Time is unsteady here. Sometimes I am a boy again, trying to grasp the words Never, never again. Humans, it is said, cannot comprehend eternity, in time or space. We are better equipped to register the distance spanned by a village drumbeat. The sheerness of never is beyond us.
The sherpa’s eyes stay mute on me, puzzled. Solitude here is an unsought peril. I joke: ‘Nobody’s fool enough to travel with me!’
It is already evening. Our feet grate over the stones. You cannot walk out your grief, I know, or absolve yourself of your survival, or bring anyone back. You are left with the desire only that things not be as they are. So you choose somewhere meaningful on the earth’s surface, as if planning a secular pilgrimage. Yet the meaning is not your own. Then you go on a journey (it’s my profession, after all), walking to a place beyond your own history, to the sound of the river flowing the other way. In the end you come to rest at a mountain that is holy to others.
The reason for this is beyond articulation. A journey is not a cure. It brings an illusion, only, of change, and becomes at best a spartan comfort.
Like Walter Mason, I like to read about things before (or even while) I do them. As he puts it (more eloquently than I just did):
I suffer that great affliction of all bookish people: Before I embark on any activity I need to read at least one book about it.
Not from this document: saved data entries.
-- ==== Sys2Proof/Machine/PhasParse.lean ====
section
/-!
DEFINITION. The grammar of phas (R107, R109, R110, R114): expressions, operands, directives, instructions and lines.
-/

namespace Sys2Proof.Phas

/-- The binary operator that a lexeme is, with its level of R107. -/
def binOpOf : Lexeme → Option (BinOp × Nat)
  | .mark '*' => some (.mul, 2)
  | .mark '/' => some (.div, 2)
  | .mark '%' => some (.rem, 2)
  | .mark '+' => some (.add, 3)
  | .mark '-' => some (.sub, 3)
  | .shl => some (.shl, 4)
  | .shr => some (.shr, 4)
  | .mark '&' => some (.and, 5)
  | .mark '^' => some (.xor, 6)
  | .mark '|' => some (.or, 7)
  | _ => none

/-- An expression read from the front of some lexemes, and the lexemes left. -/
abbrev Parsed := Except Cause (Expr × List Lexeme)

/-- A closing parenthesis after an expression. -/
def closed (e : Expr) : List Lexeme → Parsed
  | .mark ')' :: r => .ok (e, r)
  | _ => .error .grammar

/-- The function of R107 that a name is. -/
def functionOf (n : Name) : Option UnOp :=
  if n = ['l', 'o', '1', '6'] then some .lo16 else if n = ['h', 'i', '1', '6'] then some .hi16 else none

/-- An identifier in an expression: a symbol, unless it is a register name (R105). -/
def symbolOf (n : Name) : Except Cause Expr := if (regOf n).isSome then .error (.register n) else .ok (.sym n)

/-- What is read next: an expression of operators up to a level, or the operators of one level after a left side. -/
inductive Goal where
  | level (l : Nat)
  | after (l : Nat) (lhs : Expr)
  deriving Repr, Inhabited

/-- Expressions (R107, R110): level 1 is a term, and operators of one level associate to the left. The fuel bounds the
depth of the reading: a lexeme is taken at least once in eight rounds. -/
def parseExpr : Nat → Goal → List Lexeme → Parsed
  | 0, _, _ => .error .grammar
  | fuel + 1, .after l lhs, ls =>
    match ls with
    | [] => .ok (lhs, [])
    | x :: r =>
      match binOpOf x with
      | none => .ok (lhs, x :: r)
      | some (o, k) =>
        if k = l then do
          let rhs ← parseExpr fuel (.level (l - 1)) r
          parseExpr fuel (.after l (.bin o lhs rhs.1)) rhs.2
        else .ok (lhs, x :: r)
  | fuel + 1, .level l, ls =>
    if 2 ≤ l then do
      let lhs ← parseExpr fuel (.level (l - 1)) ls
      parseExpr fuel (.after l lhs.1) lhs.2
    else
      match ls with
      | .number v :: r => .ok (.num (BitVec.ofNat 64 v), r)
      | .mark '-' :: r => (parseExpr fuel (.level 1) r).map (fun x => (.un .neg x.1, x.2))
      | .mark '~' :: r => (parseExpr fuel (.level 1) r).map (fun x => (.un .not x.1, x.2))
      | .mark '(' :: r => do
        let x ← parseExpr fuel (.level 7) r
        closed x.1 x.2
      | .ident n :: .mark '(' :: r =>
        match functionOf n with
        | some f => do
          let x ← parseExpr fuel (.level 7) r
          closed (.un f x.1) x.2
        | none => (symbolOf n).map (fun e => (e, .mark '(' :: r))
      | .ident n :: r => (symbolOf n).map (fun e => (e, r))
      | _ => .error .grammar

/-- The expression at the front of some lexemes. -/
def exprAt (ls : List Lexeme) : Parsed := parseExpr (10 * ls.length + 10) (.level 7) ls

/-- The expression that some lexemes are. -/
def exprOf (ls : List Lexeme) : Except Cause Expr := do
  let x ← exprAt ls
  if x.2.isEmpty then return x.1 else throw .grammar

/-- An operand of an instruction (R110). -/
def operandOf : List Lexeme → Except Cause Operand
  | [.ident n] => .ok (.name n)
  | [.string b] => .ok (.string b)
  | ls => do
    let x ← exprAt ls
    match x.2 with
    | [] => return .expr x.1
    | [.mark '(', .ident r, .mark ')'] => return .offset x.1 r
    | _ => throw .grammar

/-- Operands: lexemes divided by commas (R110); `acc` holds those of the current one, the last of them first. -/
def splitCommas : List Lexeme → List Lexeme → List (List Lexeme)
  | [], acc => [acc.reverse]
  | .mark ',' :: r, acc => acc.reverse :: splitCommas r []
  | x :: r, acc => splitCommas r (x :: acc)

/-- The operand list of a statement; an empty one has no operand. -/
def operandsOf : List Lexeme → List (List Lexeme)
  | [] => []
  | ls => splitCommas ls []

/-- A name that becomes a symbol, or names an image: no register name (R105, R110). -/
def nameOf : List Lexeme → Except Cause Name
  | [.ident n] => if (regOf n).isSome then .error (.register n) else .ok n
  | _ => .error .operandKind

/-- A section by its directive's name (R109). -/
def sectOf : String → Option Sect
  | "ctl" => some .ctl
  | "load" => some .load
  | "comp" => some .comp
  | "store" => some .store
  | "gen" => some .gen
  | "data" => some .data
  | "sync" => some .sync
  | _ => none

/-- The ID of a FIFO of R120. -/
def fifoId (n : Name) : Option Nat := ["ltoc", "ctol", "ctos", "stoc"].idxOf? (lowered n)

/-- The number of an engine of R120 and R128: lds, cmp, sts. -/
def engineId (n : Name) : Option Nat := ["lds", "cmp", "sts"].idxOf? (lowered n)

/-- What a `.declare` names (R114). -/
def itemOf : List Lexeme → Except Cause Item
  | .ident n :: r =>
    match lowered n with
    | "fifo" =>
      match r with
      | [.ident f] => ((fifoId f).map Item.fifo).elim (.error .operandKind) .ok
      | _ => .error .operandKind
    | "queue" =>
      match r with
      | [.ident e] => ((engineId e).map Item.queue).elim (.error .operandKind) .ok
      | _ => .error .operandKind
    | "sem" => (exprOf r).map Item.sem
    | _ => .error .operandKind
  | _ => .error .operandKind

/-- Bytes of each value of a data directive (R109). -/
def dataWidth : String → Option Nat
  | "byte" => some 1
  | "half" => some 2
  | "word" => some 4
  | "dword" => some 8
  | _ => none

/-- A directive by its name in lower case and its operands (R109). -/
def directiveOf (d : String) (ops : List (List Lexeme)) : Except Cause Stmt :=
  match sectOf d, dataWidth d with
  | some s, _ => if ops.isEmpty then .ok (.enter s) else .error .operandCount
  | none, some w => if ops.isEmpty then .error .operandCount else (ops.mapM exprOf).map (Stmt.values w)
  | none, none =>
    match d, ops with
    | "entry", [l] => (nameOf l).map Stmt.entry
    | "frag", [n, i] => do return .frag (← nameOf n) (← exprOf i)
    | "generator", [n, b, p] => do return .generator (← nameOf n) (← exprOf b) (← exprOf p)
    | "fin", [] => .ok .fin
    | "slot", [n, v] => do return .slot (← nameOf n) (← exprOf v)
    | "declare", [i, n] => do return .declare (← itemOf i) (← exprOf n)
    | "equ", [n, v] => do return .equ (← nameOf n) (← exprOf v)
    | "ascii", [[.string b]] => .ok (.ascii b)
    | "ascii", [_] => .error .operandKind
    | "space", [n] => (exprOf n).map Stmt.space
    | "align", [n] => (exprOf n).map Stmt.align
    | _, _ =>
      if ["entry", "frag", "generator", "fin", "slot", "declare", "equ", "ascii", "space", "align"].contains d then
        .error .operandCount
      else .error .unknownDirective

/-- Suffixes after a mnemonic, in lower case, and the lexemes after them (R110). -/
def suffixesOf : List Lexeme → List String × List Lexeme
  | .mark '.' :: .ident n :: r => (lowered n :: (suffixesOf r).1, (suffixesOf r).2)
  | r => ([], r)

/-- A predicate's register: p0 to p3 (R110, R132). -/
def predOf (neg : Bool) (n : Name) : Except Cause Pred :=
  match regOf n with
  | some (.p, i) => if i < 4 then .ok { neg := neg, reg := BitVec.ofNat 2 i } else .error .predicate
  | _ => .error .predicate

/-- A mnemonic with its suffixes and operands (R110). -/
def writtenOf (p : Option Pred) : List Lexeme → Except Cause Stmt
  | .ident m :: r => do
    let ops ← (operandsOf (suffixesOf r).2).mapM operandOf
    return .instr { pred := p, mnemonic := lowered m, suffixes := (suffixesOf r).1, operands := ops }
  | _ => .error .grammar

/-- The statement that the lexemes after a label are, if any (R110). -/
def stmtOf : List Lexeme → Except Cause (Option Stmt)
  | [] => .ok none
  | .mark '.' :: .ident d :: r => (directiveOf (lowered d) (operandsOf r)).map some
  | .mark '(' :: .mark '!' :: .ident n :: .mark ')' :: r => do
    let p ← predOf true n
    (writtenOf (some p) r).map some
  | .mark '(' :: .ident n :: .mark ')' :: r => do
    let p ← predOf false n
    (writtenOf (some p) r).map some
  | r => (writtenOf none r).map some

/-- A line of source (R110). -/
def lineOf (num : Nat) (ls : List Lexeme) : Except Cause Line :=
  match ls with
  | .ident n :: .mark ':' :: r => do
    let l ← nameOf [.ident n]
    return { num := num, label := some l, stmt := ← stmtOf r }
  | r => do return { num := num, label := none, stmt := ← stmtOf r }

end Sys2Proof.Phas
end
Perhaps it betrays a lack of imagination, but I think it more likely that it exposes a deep-seated sense of insecurity. I find it quite impossible to approach anything in the spirit of virgin experience. No matter what, I have to study up on it a little.
And if I don’t manage to read about things before I experience them, and am too distracted during the event to read, I usually find I can recall the experiences by reading about them after.
Benediction and To A Mountain in Tibet have both been comforting in their own ways.
6 Comments
In some ways I’m quite amazed to think it’s been a year already. Still feels so recent and fresh in my memory.
Time passes…
I recently read “In the midst of life” by Jennifer Worth which basically is about death. I was glad to read it from the perspective of preparation as you say. I do think about my parents and their eventual death and how, what that will mean. It’s a good book BTW – it does have a Christian take on some stuff which may not appeal so much to you but I think the values and commentary are universal to humanity rather than any particular belief.
Strangely I never read much about parenthood prior to the event, and even now I tend to shy away from most literature about it. I think it may be because there is an element of guilt inducing rhetoric in some of the stuff out there.
All difficult stuff to ponder. If there’s any good to come from my dad’s and mum-in-law’s deaths, it’s that it’s really made me reflect on my life and my relationships. But yes, some aspects are more icky to ponder than others. Still, we do the best we can …
The piece from Benediction is beautiful, Con. Thank you for putting it up.
You’re welcome, Genevieve.
Have you read Benediction? Are you a Kent Haruf fan? (I am. I love the pictures he paints in my mind.)